Después de barbaridades como “golpe de estado parlamentario”, o “golpe mediático” y hasta “golpe electoral”, hay académicos no cubanos, pero de entraña fidelista, que son capaces de perpetrar algo tan desmesurado como el término “terrorismo semiótico”, que es nada menos que las opiniones contrarias al chavismo.
Y, sin embargo, la propia prensa cubana —aunque tratando de no alarmar demasiado sobre las consecuencias aquí de una debacle allá— ha debido reconocer que la situación es muy crítica. Dice una periodista: “Alguien me comenta que solo un milagro salva a los venezolanos. Mi respuesta es que este pueblo parece ir de milagro en milagro”.
Óliver Zamora Oria, que intenta emular con Randy Alonso en falsedad y desfachatez, como si no hubiera visto a Maduro reconocer que habían sido abatidos “jóvenes comprados y engañados por la derecha golpista”, se atrevió a decir, moderando una Mesa Redonda: “Al final, los muertos siempre los ponen los chavistas”.
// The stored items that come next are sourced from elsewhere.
section
/-! PROOFS. The binding commands one by one: the header that spells each, what it answers and the whole next state
(44 R155 to R183). -/

namespace Sys2Proof.Proofs

open Sys2Proof.Machine Sys2Proof.Laws

/-- Settles O40: only the row `(reserved)` has no meaning. -/
theorem everyCommandCompletes : Obligations.EveryCommandCompletes :=
  fun _ s spells => exec_completes spells s

/-! ### `GET` -/

/-- Settles O4: the levers read their byte over 255. -/
theorem getAxisRespondsRawOver255 : Obligations.GetAxisRespondsRawOver255 :=
  fun s _ => ⟨⟨rfl, exec_getCommand 0 s⟩, ⟨rfl, exec_getCommand 1 s⟩⟩

/-- Settles O5: the flags read 1 or 0. -/
theorem getHatFlagRespondsTheFlag : Obligations.GetHatFlagRespondsTheFlag :=
  fun s _ => ⟨⟨rfl, exec_getCommand 2 s⟩, ⟨rfl, exec_getCommand 3 s⟩, ⟨rfl, exec_getCommand 4 s⟩,
    ⟨rfl, exec_getCommand 5 s⟩⟩

theorem buttonMask_ne_zero (order : AbOrder) (button : Button) : buttonMask order button ≠ 0 := by
  cases order <;> cases button <;> decide

/-- A button's bit, tested by its mask (44 R161 to R166). -/
theorem fromBit_readButton (s : State) (button : Button) :
    fromBit (s.readButton button) = if s.buttons &&& buttonMask s.abOrder button = 0 then 0 else 1 := by
  have masked : s.buttons &&& buttonMask s.abOrder button =
      if s.readButton button = true then buttonMask s.abOrder button else 0 := BitVec.and_twoPow _ _
  rw [masked]
  cases s.readButton button with
  | true => rw [if_pos rfl, if_neg (buttonMask_ne_zero s.abOrder button), fromBit, if_pos rfl]
  | false => rw [if_neg Bool.false_ne_true, if_pos rfl, fromBit, if_neg Bool.false_ne_true]

/-- `GET` of a button, its mask named. -/
theorem exec_getButton {s : State} {button : Button} {mask : Byte} (h : buttonMask s.abOrder button = mask) :
    exec (getCommand (buttonIndex button)) s = .next { s with responses := s.responses ++
      [.value (if s.buttons &&& mask = 0 then 0 else 1)] } := by
  rw [exec_getCommand, readBinding_button, fromBit_readButton, h, State.respond]

theorem buttonMask_b (order : AbOrder) : buttonMask order .b = if order = .bLow then 0x01 else 0x02 := by
  cases order <;> rfl

theorem buttonMask_a (order : AbOrder) : buttonMask order .a = if order = .bLow then 0x02 else 0x01 := by
  cases order <;> rfl

/-- Settles O6: each button reads its bit, found by its mask. -/
theorem getButtonRespondsItsBit : Obligations.GetButtonRespondsItsBit :=
  fun s _ => ⟨⟨rfl, exec_getButton (button := .b) (buttonMask_b s.abOrder)⟩,
    ⟨rfl, exec_getButton (button := .a) (buttonMask_a s.abOrder)⟩,
    ⟨rfl, exec_getButton (button := .c) rfl⟩, ⟨rfl, exec_getButton (button := .d) rfl⟩,
    ⟨rfl, exec_getButton (button := .select) rfl⟩, ⟨rfl, exec_getButton (button := .start) rfl⟩⟩
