-- ==== Sys2Proof/Machine/Actuator.lean ====
section
/-! DEFINITION. The Actuator Mapping Layer, unit 3 (43_actuator_mapping): SERVO and MOTOR. -/

namespace Sys2Proof.Machine

open Sys2Proof.Config

/-- The body of SERVO: `SetChannelDuty(a, 0, ticks)` (R210). -/
def servoBody (channel degree : Nat) : List Action := [.writeChannel channel 0 (servoTicks degree)]

/-- `SERVO ch, deg` (R210). -/
def execServo (channel degree : Nat) (s : State) : Out :=
  execPwm (servoIllegal channel degree) (servoBody channel degree) s

/-- The body of MOTOR: the driven channel first, then the zeroed one; speed 0 counts as forward (R215, R218). -/
def motorBody (p : Params) (index : Nat) (speed : Int) : List Action :=
  let fwd := motorBase p index
  let rev := motorBase p index + 1
  let mag := motorMagnitude p speed
  if 0 ≤ speed then [.writeChannel fwd 0 mag, .writeChannel rev 0 0]
  else [.writeChannel rev 0 mag, .writeChannel fwd 0 0]

/-- `MOTOR idx, speed` (R215). -/
def execMotor (index : Nat) (speed : Int) (s : State) : Out :=
  execPwm (motorIllegal s.par index) (motorBody s.par index speed) s

end Sys2Proof.Machine
end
Mientras, Telesur, que exalta a guerrillas colombianas, asesinos de ETA y genocidas como Al-Asad, está cumpliendo a la perfección su misión de joya de ese Sistema Informativo de la Televisión Cubana que tanto hubiera admirado Goebbels, y ya es diestra en la desinformación pura, en la mentira como piedra fundamental de la realidad descrita, en deformar el idioma para que “terrorismo”, “amor”, “paz”, “democracia”, sean otra cosa al tiempo que descalifica por todos los medios a cualquier persona o entidad que no comulgue con sus patrañas.
Como en las redes circulan imágenes de las corajudas mujeres que enfrentan el aparataje represor del gobierno, ahora las mujeres del chavismo son convocadas nada menos que a una Tribuna Antimperialista. Parece increíble tanta transparencia.
Ya Chávez había dicho hace años que le hubiera gustado que Venezuela siguiera a Cuba en no permanecer a la OEA. Ahora, que la presión de los países miembros de ese organismo aumenta y que por fin ha llegado la orden desde La Habana, Maduro manda la salida de su país de esa institución regional tan despreciada por estos pretendidos demócratas y redentores.
Aunque es cuestión de tiempo la derrota del castrismo en esta batalla venezolana, ese fracaso, como ha ocurrido en Cuba, ha de pagarlo el país a un precio inconmensurable: la destrucción de la nación, la profunda fractura de la sociedad, la secuela de heridas que perdurarán mucho en el tiempo, además de un continuo éxodo de gente que huye de la hecatombe y del daño y la muerte para muchos de sus hijos.